- **ABOUT THIS TASK**
Could you restate all of the entries, word for word?

[Stored entries]
/-! ### The statements -/

/-- Settles O1: the words of each format are the bytes the encoder writes, so they decode by `decode_encode_append`. -/
theorem formatsDecodeAsTheTablesSay : Obligations.FormatsDecodeAsTheTablesSay := by
  intro r imm a b rest
  have hmul : (Instr.mul a b).wellFormed = true ↔ a.toNat ≤ 7 ∧ b.toNat ≤ 7 := by
    rw [Instr.wellFormed, Bool.and_eq_true, registerOperandOk_iff, registerOperandOk_iff]
  exact ⟨decode_encode_append .hlt rest, decode_encode_append (.prn r) rest, decode_encode_append (.ldi r imm) rest,
    decode_encode_append (.mul a b) rest, rfl, rfl, rfl, rfl, registerOperandOk_iff r, registerOperandOk_iff r, hmul⟩

/-- Settles O2: an opcode byte is one of the four patterns, whose list is long enough or cut off, or it is illegal. -/
theorem opcodeByteAloneFixesTheLength : Obligations.OpcodeByteAloneFixesTheLength := by
  intro op bs
  refine ⟨?hlt, ?prn, ?ldi, ?mul, ?illegal⟩
  case hlt =>
    rintro rfl
    exact decode_encode_append .hlt bs
  case prn =>
    rintro rfl
    constructor
    · rintro r tl rfl
      exact decode_encode_append (.prn r) tl
    · exact fun hlen => decode_truncated (Opcode.ofByte_pattern .prn) (Nat.succ_lt_succ hlen)
  case ldi =>
    rintro rfl
    constructor
    · rintro r imm tl rfl
      exact decode_encode_append (.ldi r imm) tl
    · exact fun hlen => decode_truncated (Opcode.ofByte_pattern .ldi) (Nat.succ_lt_succ hlen)
  case mul =>
    rintro rfl
    constructor
    · rintro a b tl rfl
      exact decode_encode_append (.mul a b) tl
    · exact fun hlen => decode_truncated (Opcode.ofByte_pattern .mul) (Nat.succ_lt_succ hlen)
  case illegal =>
    intro hhlt hprn hldi hmul
    exact decode_illegalOpcode (Opcode.ofByte_eq_none hhlt hprn hldi hmul) bs

end Sys2Proof
end

section
/-! PROOFS. Fetching: the decoder over memory reads exactly the encoded bytes (R60, R92, R94). -/

namespace Sys2Proof

theorem listByte_ok {bs : List Byte} {k : Nat} {b : Byte} : listByte bs k = .ok b ↔ bs[k]? = some b := by
  unfold listByte
  cases bs[k]? <;> simp

/-- What a successful decode has read: the instruction's bytes stand at the front, the rest follows them. -/
theorem eq_encode_append_of_decode {bs rest : List Byte} {i : Instr} (h : decode bs = .ok (i, rest)) :
    bs = encode i ++ rest := by
  unfold decode at h
  split at h
  · next j hj =>
    cases h
    have htake : bs.take (encode i).length = encode i := List.ext_getElem? fun k => by
      obtain hk | hk := Nat.lt_or_ge k (encode i).length
      · rw [List.getElem?_take_of_lt hk, List.getElem?_eq_getElem hk]
        exact listByte_ok.mp (decodeWith_ok.mp hj k hk)
      · rw [List.getElem?_take_eq_none hk, List.getElem?_eq_none hk]
    calc bs = bs.take (encode i).length ++ bs.drop (encode i).length := (List.take_append_drop _ bs).symm
      _ = encode i ++ bs.drop i.length := by rw [htake, length_encode]
  · cases h

/-- Settles O3: what decodes begins with the instruction's bytes, and those bytes decode to it. -/
theorem decodeAcceptsExactlyTheEncodings : Obligations.DecodeAcceptsExactlyTheEncodings := by
  intro bs rest i
  constructor
  · exact eq_encode_append_of_decode
  · rintro rfl
    exact decode_encode_append i rest

end Sys2Proof

namespace Sys2Proof.Machine

theorem bytesAt_iff {m : Memory} {a : Nat} {bs : List Byte} :
    bytesAt m a bs = true ↔ ∀ k (h : k < bs.length), a + k < 256 ∧ m.read (a + k) = bs[k] := by
  induction bs generalizing a with
  | nil => simp [bytesAt]
  | cons b bs ih =>
    simp only [bytesAt, Bool.and_eq_true, decide_eq_true_iff, ih]
    constructor
    · rintro ⟨hb, hbs⟩ (_ | k) hk
      · exact hb
      · have := hbs k (Nat.lt_of_succ_lt_succ hk)
        rwa [Nat.add_right_comm] at this
    · intro h
      refine ⟨h 0 (Nat.succ_pos _), fun k hk => ?_⟩
      have := h (k + 1) (Nat.succ_lt_succ hk)
      rwa [Nat.add_right_comm]

/-- Bytes that stand in memory end inside it. -/
theorem bytesAt_encode_le {m : Memory} {a : Nat} {i : Instr} (h : bytesAt m a (encode i) = true) :
    a + i.length ≤ 256 := by
  have hpos : 0 < (encode i).length := by cases i <;> exact Nat.succ_pos _
  have hlast := (bytesAt_iff.mp h ((encode i).length - 1) (by omega)).1
  rw [length_encode] at hpos hlast
  omega

/-- The fetch answers an instruction exactly where its bytes stand at the program counter. -/
theorem fetch_ok {s : State} {i : Instr} : fetch s = .ok i ↔ bytesAt s.mem s.pc (encode i) = true := by
  simp only [fetch, decodeWith_ok, memRead_ok, bytesAt_iff]

/-- An illegal opcode byte is judged before any operand is read (R94). -/
theorem fetch_illegal {s : State} (hp : s.pc < 256) (hop : Opcode.ofByte (s.mem.read s.pc) = none) :
    fetch s = .error (.illegalInstruction (s.mem.read s.pc) s.pc) := by
  simp [fetch, decodeWith, memRead_of_lt s hp, hop, bind, Except.bind]

theorem step_of_fetch_ok {s : State} {i : Instr} (hrun : s.run = .running) (h : fetch s = .ok i) :
    step s = exec i s := by
  simp [step, hrun, stopped, h]

theorem step_of_bytesAt {s : State} {i : Instr} (hrun : s.run = .running)
    (h : bytesAt s.mem s.pc (encode i) = true) : step s = exec i s :=
  step_of_fetch_ok hrun (fetch_ok.mpr h)

/-- Settles O4: each byte the decoder reads is a checked read of memory. -/
theorem fetchReadsExactlyTheEncodedBytes : Obligations.FetchReadsExactlyTheEncodedBytes :=
  fun _ _ => fetch_ok

/-- Settles O5: the fetch answers the instruction, and the step is its `exec`. -/
theorem stepRunsTheDecodedInstruction : Obligations.StepRunsTheDecodedInstruction :=
  fun _ _ => step_of_bytesAt

end Sys2Proof.Machine
end

section
/-! PROOFS. What each instruction does: one equation per instruction with its registers in range, one for the first
register operand that is not, and from them the effects and frames (R98, R105 to R108). -/

namespace Sys2Proof.Machine

/-! ### Equations -/

@[simp] theorem exec_hlt (s : State) : exec .hlt s = .next s.halt := rfl

theorem exec_ldi_of_lt {r : Byte} (h : r.toNat < 8) (imm : Byte) (s : State) :
    exec (.ldi r imm) s = .next ((s.setReg ⟨r.toNat, h⟩ imm).advance 3) := by
  obtain ⟨_, e⟩ | ⟨hge, _⟩ := execLdi_cases r imm s
  · exact e
  · omega

theorem exec_prn_of_lt {r : Byte} (h : r.toNat < 8) (s : State) :
    exec (.prn r) s = .next ((s.emit (s.reg ⟨r.toNat, h⟩)).advance 2) := by
  obtain ⟨_, e⟩ | ⟨hge, _⟩ := execPrn_cases r s
  · exact e
  · omega

theorem exec_mul_of_lt {a b : Byte} (ha : a.toNat < 8) (hb : b.toNat < 8) (s : State) :
    exec (.mul a b) s = .next ((s.setReg ⟨a.toNat, ha⟩
      (narrow ((s.reg ⟨a.toNat, ha⟩).toNat * (s.reg ⟨b.toNat, hb⟩).toNat))).advance 3) := by
  obtain ⟨_, _, e⟩ | ⟨hge, _⟩ | ⟨_, hge, _⟩ := execMul_cases a b s
  · exact e
  · omega
  · omega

- **TASK OUTPUT**
/-! ### The statements -/

/-- Settles O1: the words of each format are the bytes the encoder writes, so they decode by `decode_encode_append`. -/
theorem formatsDecodeAsTheTablesSay : Obligations.FormatsDecodeAsTheTablesSay := by
  intro r imm a b rest
  have hmul : (Instr.mul a b).wellFormed = true ↔ a.toNat ≤ 7 ∧ b.toNat ≤ 7 := by
    rw [Instr.wellFormed, Bool.and_eq_true, registerOperandOk_iff, registerOperandOk_iff]
  exact ⟨decode_encode_append .hlt rest, decode_encode_append (.prn r) rest, decode_encode_append (.ldi r imm) rest,
    decode_encode_append (.mul a b) rest, rfl, rfl, rfl, rfl, registerOperandOk_iff r, registerOperandOk_iff r, hmul⟩

/-- Settles O2: an opcode byte is one of the four patterns, whose list is long enough or cut off, or it is illegal. -/
theorem opcodeByteAloneFixesTheLength : Obligations.OpcodeByteAloneFixesTheLength := by
  intro op bs
  refine ⟨?hlt, ?prn, ?ldi, ?mul, ?illegal⟩
  case hlt =>
    rintro rfl
    exact decode_encode_append .hlt bs
  case prn =>
    rintro rfl
    constructor
    · rintro r tl rfl
      exact decode_encode_append (.prn r) tl
    · exact fun hlen => decode_truncated (Opcode.ofByte_pattern .prn) (Nat.succ_lt_succ hlen)
  case ldi =>
    rintro rfl
    constructor
    · rintro r imm tl rfl
      exact decode_encode_append (.ldi r imm) tl
    · exact fun hlen => decode_truncated (Opcode.ofByte_pattern .ldi) (Nat.succ_lt_succ hlen)
  case mul =>
    rintro rfl
    constructor
    · rintro a b tl rfl
      exact decode_encode_append (.mul a b) tl
    · exact fun hlen => decode_truncated (Opcode.ofByte_pattern .mul) (Nat.succ_lt_succ hlen)
  case illegal =>
    intro hhlt hprn hldi hmul
    exact decode_illegalOpcode (Opcode.ofByte_eq_none hhlt hprn hldi hmul) bs

end Sys2Proof
end

section
/-! PROOFS. Fetching: the decoder over memory reads exactly the encoded bytes (R60, R92, R94). -/

namespace Sys2Proof

theorem listByte_ok {bs : List Byte} {k : Nat} {b : Byte} : listByte bs k = .ok b ↔ bs[k]? = some b := by
  unfold listByte
  cases bs[k]? <;> simp

/-- What a successful decode has read: the instruction's bytes stand at the front, the rest follows them. -/
theorem eq_encode_append_of_decode {bs rest : List Byte} {i : Instr} (h : decode bs = .ok (i, rest)) :
    bs = encode i ++ rest := by
  unfold decode at h
  split at h
  · next j hj =>
    cases h
    have htake : bs.take (encode i).length = encode i := List.ext_getElem? fun k => by
      obtain hk | hk := Nat.lt_or_ge k (encode i).length
      · rw [List.getElem?_take_of_lt hk, List.getElem?_eq_getElem hk]
        exact listByte_ok.mp (decodeWith_ok.mp hj k hk)
      · rw [List.getElem?_take_eq_none hk, List.getElem?_eq_none hk]
    calc bs = bs.take (encode i).length ++ bs.drop (encode i).length := (List.take_append_drop _ bs).symm
      _ = encode i ++ bs.drop i.length := by rw [htake, length_encode]
  · cases h

/-- Settles O3: what decodes begins with the instruction's bytes, and those bytes decode to it. -/
theorem decodeAcceptsExactlyTheEncodings : Obligations.DecodeAcceptsExactlyTheEncodings := by
  intro bs rest i
  constructor
  · exact eq_encode_append_of_decode
  · rintro rfl
    exact decode_encode_append i rest

end Sys2Proof

namespace Sys2Proof.Machine

theorem bytesAt_iff {m : Memory} {a : Nat} {bs : List Byte} :
    bytesAt m a bs = true ↔ ∀ k (h : k < bs.length), a + k < 256 ∧ m.read (a + k) = bs[k] := by
  induction bs generalizing a with
  | nil => simp [bytesAt]
  | cons b bs ih =>
    simp only [bytesAt, Bool.and_eq_true, decide_eq_true_iff, ih]
    constructor
    · rintro ⟨hb, hbs⟩ (_ | k) hk
      · exact hb
      · have := hbs k (Nat.lt_of_succ_lt_succ hk)
        rwa [Nat.add_right_comm] at this
    · intro h
      refine ⟨h 0 (Nat.succ_pos _), fun k hk => ?_⟩
      have := h (k + 1) (Nat.succ_lt_succ hk)
      rwa [Nat.add_right_comm]

/-- Bytes that stand in memory end inside it. -/
theorem bytesAt_encode_le {m : Memory} {a : Nat} {i : Instr} (h : bytesAt m a (encode i) = true) :
    a + i.length ≤ 256 := by
  have hpos : 0 < (encode i).length := by cases i <;> exact Nat.succ_pos _
  have hlast := (bytesAt_iff.mp h ((encode i).length - 1) (by omega)).1
  rw [length_encode] at hpos hlast
  omega

/-- The fetch answers an instruction exactly where its bytes stand at the program counter. -/
theorem fetch_ok {s : State} {i : Instr} : fetch s = .ok i ↔ bytesAt s.mem s.pc (encode i) = true := by
  simp only [fetch, decodeWith_ok, memRead_ok, bytesAt_iff]

/-- An illegal opcode byte is judged before any operand is read (R94). -/
theorem fetch_illegal {s : State} (hp : s.pc < 256) (hop : Opcode.ofByte (s.mem.read s.pc) = none) :
    fetch s = .error (.illegalInstruction (s.mem.read s.pc) s.pc) := by
  simp [fetch, decodeWith, memRead_of_lt s hp, hop, bind, Except.bind]

theorem step_of_fetch_ok {s : State} {i : Instr} (hrun : s.run = .running) (h : fetch s = .ok i) :
    step s = exec i s := by
  simp [step, hrun, stopped, h]

theorem step_of_bytesAt {s : State} {i : Instr} (hrun : s.run = .running)
    (h : bytesAt s.mem s.pc (encode i) = true) : step s = exec i s :=
  step_of_fetch_ok hrun (fetch_ok.mpr h)

/-- Settles O4: each byte the decoder reads is a checked read of memory. -/
theorem fetchReadsExactlyTheEncodedBytes : Obligations.FetchReadsExactlyTheEncodedBytes :=
  fun _ _ => fetch_ok

/-- Settles O5: the fetch answers the instruction, and the step is its `exec`. -/
theorem stepRunsTheDecodedInstruction : Obligations.StepRunsTheDecodedInstruction :=
  fun _ _ => step_of_bytesAt

end Sys2Proof.Machine
end

section
/-! PROOFS. What each instruction does: one equation per instruction with its registers in range, one for the first
register operand that is not, and from them the effects and frames (R98, R105 to R108). -/

namespace Sys2Proof.Machine

/-! ### Equations -/

@[simp] theorem exec_hlt (s : State) : exec .hlt s = .next s.halt := rfl

theorem exec_ldi_of_lt {r : Byte} (h : r.toNat < 8) (imm : Byte) (s : State) :
    exec (.ldi r imm) s = .next ((s.setReg ⟨r.toNat, h⟩ imm).advance 3) := by
  obtain ⟨_, e⟩ | ⟨hge, _⟩ := execLdi_cases r imm s
  · exact e
  · omega

theorem exec_prn_of_lt {r : Byte} (h : r.toNat < 8) (s : State) :
    exec (.prn r) s = .next ((s.emit (s.reg ⟨r.toNat, h⟩)).advance 2) := by
  obtain ⟨_, e⟩ | ⟨hge, _⟩ := execPrn_cases r s
  · exact e
  · omega

theorem exec_mul_of_lt {a b : Byte} (ha : a.toNat < 8) (hb : b.toNat < 8) (s : State) :
    exec (.mul a b) s = .next ((s.setReg ⟨a.toNat, ha⟩
      (narrow ((s.reg ⟨a.toNat, ha⟩).toNat * (s.reg ⟨b.toNat, hb⟩).toNat))).advance 3) := by
  obtain ⟨_, _, e⟩ | ⟨hge, _⟩ | ⟨_, hge, _⟩ := execMul_cases a b s
  · exact e
  · omega
  · omega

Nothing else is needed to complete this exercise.